Environment: : R Studio, Python, Tableau, C++, java, Networks, SQL Server 2012, 2014 and Oracle 10g, 11g
Confidential, Grand Rapids, MI.
Data Analyst
Responsibilities:
- Responsible for running Daily, Weekly, Monthly reports from both SQLServer and Oracle data warehouses.
- Developed various automated and customized reports along with improved template formats for various data metrics as part reporting.
- Worked with the marketing team and analyzed marketing data using Access/Excel and SQL tools to generate reports, tables, listings and graphs.
- Strong functional domain knowledge of data governance, data quality.
- Scrum master for two internal projects both involving automating various manual processes in AGILE mode to improve timely delivery and quality.
- Responsible for creating sales reporting metrics using Cognos across all markets (11 states) and providing with improvement solutions Networks which benefitted the individual market sales revenue.
- Strong Excel working knowledge on data mining, filtering, pivot tables, formulas and setting up database connection for automatic data refresh and to share point links as well.
- Experience conducting loads using Informatica tools and handled performance tuning of Informatica jobs.

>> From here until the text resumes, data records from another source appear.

/-- R136: ENC_SYMBOL's checks in order, and the code appended to the bits pending. R138: ENC_SCAN appends the codes of the
remaining source bytes in order, with no boundary markers; a byte with no code, the first or after some encoded ones, raises
ABSENT_SYMBOL after it is consumed, the codes of those before it appended; no code table raises BAD_STATE. -/
def Obligations.EncodersAppendCodes : Prop :=
  (∀ (s : State) (sym : Byte),
     (s.codesValid = false → exec (.encSymbol sym) s = .next (s.failed 0x42 .badState)) ∧
     (s.codesValid = true → s.codeAt sym = none → exec (.encSymbol sym) s = .next (s.failed 0x42 .absentSymbol)) ∧
     (∀ c, s.codesValid = true → s.codeAt sym = some c → s.snkAttached = true → Willing s → Room (c.length + 1) s →
       ∃ (t : State) (bs : List Byte), exec (.encSymbol sym) s = .next t ∧
         t = { s.fresh with
           acc := t.acc, nacc := t.nacc, snk := s.snk ++ bs, draws := s.draws.drop bs.length
           res := BitVec.ofNat 64 c.length } ∧
         bytesBits bs ++ t.pending = s.pending ++ c)) ∧
  (∀ s : State,
     (s.codesValid = false → exec .encScan s = .next (s.failed 0x43 .badState)) ∧
     (∀ cs : List Code, s.codesValid = true → s.srcAttached = true → s.snkAttached = true → Willing s →
       s.srcPos ≤ s.src.length → s.rest.map s.codeAt = cs.map some → Room (cs.flatten.length + 1) s →
       ∃ (t : State) (bs : List Byte), exec .encScan s = .next t ∧
         t = { s.fresh with
           acc := t.acc, nacc := t.nacc, snk := s.snk ++ bs, srcPos := s.src.length
           draws := s.draws.drop (bs.length + cs.length), res := BitVec.ofNat 64 cs.length } ∧
         bytesBits bs ++ t.pending = s.pending ++ cs.flatten) ∧
     (∀ (b : Byte) (more : List Byte), s.codesValid = true → s.srcAttached = true → Willing s → s.rest = b :: more →
       s.codeAt b = none →
       exec .encScan s = .next { s.failed 0x43 .absentSymbol with
         srcPos := s.srcPos + 1, draws := s.draws.tail, errPos := BitVec.ofNat 64 (s.srcPos + 1) }) ∧
     (∀ (pre more : List Byte) (b : Byte) (cs : List Code), s.codesValid = true → s.srcAttached = true →
       s.snkAttached = true → Willing s → s.rest = pre ++ b :: more → pre.map s.codeAt = cs.map some →
       s.codeAt b = none → Room (cs.flatten.length + 1) s →
       ∃ (t : State) (bs : List Byte), exec .encScan s = .next t ∧
         t = { s.failed 0x43 .absentSymbol with
           acc := t.acc, nacc := t.nacc, snk := s.snk ++ bs, srcPos := s.srcPos + pre.length + 1
           draws := s.draws.drop (bs.length + pre.length + 1)
           errPos := BitVec.ofNat 64 (s.srcPos + pre.length + 1) } ∧
         bytesBits bs ++ t.pending = s.pending ++ cs.flatten))

/-- R139, R134: BW_FLUSH writes ACC whatever it holds and reports 8 - NACC pad bits; the BitWriter is empty afterwards, also
when the write fails. -/
def Obligations.BwFlushAlwaysWritesOneByte : Prop :=
  encode .bwFlush = .cmd 0x00000044 ∧
  ∀ s : State,
    (s.snkAttached = true → s.draws.head? ≠ some false → Room 1 s →
      exec .bwFlush s = .next { s.fresh with
        acc := 0, nacc := 0, snk := s.snk ++ [s.acc], draws := s.draws.tail, res := 1
        resAux := BitVec.ofNat 32 (8 - s.nacc.val) }) ∧
    (s.snkAttached = true → s.draws.head? = some false →
      exec .bwFlush s = .next { s.failed 0x44 .ioError with acc := 0, nacc := 0, draws := s.draws.tail }) ∧
    (s.snkAttached = false → exec .bwFlush s = .next { s.failed 0x44 .ioError with acc := 0, nacc := 0 })

/-- R141, R143: BR_GET takes the next n bits, first bit most significant, and fetches a byte only when a bit is needed;
running out raises FORMAT_ERROR; n above 32 raises BAD_OPERAND. -/
def Obligations.BrGetTakesBits : Prop :=
  ∀ (s : State) (n : Byte),
    (32 < n.toNat → exec (.brGet n) s = .next (s.failed 0x49 .badOperand)) ∧
    (n.toNat ≤ 32 → s.srcAttached = true → Willing s → n.toNat ≤ s.upcoming.length →
      ∃ t, exec (.brGet n) s = .next t ∧
        t = { s.fresh with
          cur := t.cur, nleft := t.nleft, srcPos := s.srcPos + (n.toNat - s.nleft.val + 7) / 8
          draws := s.draws.drop ((n.toNat - s.nleft.val + 7) / 8)
          res := BitVec.ofNat 64 (bitsValue (s.upcoming.take n.toNat)) } ∧
        t.upcoming = s.upcoming.drop n.toNat) ∧
    (n.toNat ≤ 32 → s.srcAttached = true → Willing s → s.upcoming.length < n.toNat →
      ∃ t, exec (.brGet n) s = .next t ∧
        t = { s.failed 0x49 .formatError with
          cur := t.cur, nleft := 0, srcPos := t.srcPos, draws := t.draws, errPos := BitVec.ofNat 64 t.srcPos } ∧
        t.rest = [])

/-- R145, R146, R163: DEC_SYMBOL raises BAD_STATE without a tree or at REMAIN = 0; else it consumes exactly the bits of one
leaf's path (none for a single leaf), fetching a byte only when a bit is needed, emits that leaf's symbol, counts REMAIN down
and reports the leaf the path leads to. R160: where the source ends before a leaf it raises FORMAT_ERROR at the end of the
source, the bits consumed lost and REMAIN unchanged. -/
def Obligations.DecSymbolDecodesOne : Prop :=
  ∀ s : State,
    (s.treeValid = false ∨ s.remain = 0 → exec .decSymbol s = .next (s.failed 0x4A .badState)) ∧
    (∀ (tree : CodeTree) (sym : Byte) (path more : List Bool), s.treeValid = true → s.remain ≠ 0 →
      s.treeAt s.root = some tree → (sym, path) ∈ tree.paths → s.upcoming = path ++ more →
      s.srcAttached = true → s.snkAttached = true → Willing s → Room 1 s →
      ∃ (t : State) (c : NodeIdx) (n : Node), exec .decSymbol s = .next t ∧
        t = { s.fresh with
          cur := (s.rest.take (s.fetches path.length)).getLastD s.cur, nleft := t.nleft
          srcPos := s.srcPos + s.fetches path.length, draws := s.draws.drop (s.fetches path.length + 1)
          snk := s.snk ++ [sym], remain := s.remain - 1, res := sym.setWidth 64, resAux := c.setWidth 32 } ∧
        s.follow s.root path = some c ∧ s.node? c = some n ∧ n.kind = .leaf ∧ n.sym = sym ∧ t.upcoming = more) ∧
    (∀ (tree : CodeTree) (sym : Byte) (path : Code), s.treeValid = true → s.remain ≠ 0 →
      s.treeAt s.root = some tree → (sym, path) ∈ tree.paths → s.upcoming <+: path → s.upcoming ≠ path →
      s.srcAttached = true → Willing s →
      exec .decSymbol s = .next { s.failed 0x4A .formatError with
        cur := s.rest.getLastD s.cur, nleft := 0, srcPos := s.srcPos + s.rest.length
        draws := s.draws.drop s.rest.length, errPos := BitVec.ofNat 64 (s.srcPos + s.rest.length) })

- Extensively experience on data migration, extraction, data cleansing and data staging of operational sources using ETL (Informatica) processes.
- Analyzed different kinds of data from many systems using ad-hoc queries, SQL scripts, Cognos report designs and delivered various comparisons, trends, statistics, errors and suggestions.
- Maintained Change control process, conducted thorough analysis on various parameters, documented and presented the same to the reporting managers.
Environment: : ER Studio, Informatica Power Center 8.1/9.1, Power Connect/ Power exchange, Oracle 11 g, Mainframes, DB2 MS SQL Server 2008, SQL, PL/ SQL, XML, Windows NT 4.0, Tableau, Workday, SPSS, SAS, Business Objects, XML, Tableau, Unix Shell Scripting, Networks, Teradata, Netezza.
Confidential, Bay Harbor Island, FL
Data Analyst
Responsibilities:
- Worked as part of a team that developed Machine Learning models using Natural Language Processing using Python Sklearn to provide insights on the fraudulent claims and recommending ac- tionable insights.
- Created new database objects like Procedures , Functions , Packages , Triggers , Indexes and Views using T-SQL in Development and Production environment for SQLServer2000
- Actively participated in gathering of Requirement and System Specification.
- Developed SQL Queries to fetch complex data from different tables in remote databases using joins, database links and formatted the results into reports and kept logs
- Strong Understanding of Agile Data Warehouse Development.
- Worked on complex T-SQL statements, and implemented various codes and functions.
- Installed, authored, and managed reports using SQLServer2005 Reporting Services
- Wrote Transact SQL utilities to generate table insert and update statements.
- Developed and optimized database structures , stored procedures , DDL triggers and user-defined functions.
- Implemented new T-SQL features added in SQLServer2005 that are Error handling through TRY- CATCH statement, CommonTableExpression (CTE).
- Created Stored Procedures to transform the data and worked extensively in T-SQL for various needs of the transformations while loading the data .
- Participated in developing prototype modeling and communicated results to the requesting individuals.
Environment: Statistical Modeling, Machine Learning, NLP, Python, Sklearn, Gensis, Pandas, PySpark, R,Mat- plotlib, SAS, Seaborn, Tableau, Power BI, SQL.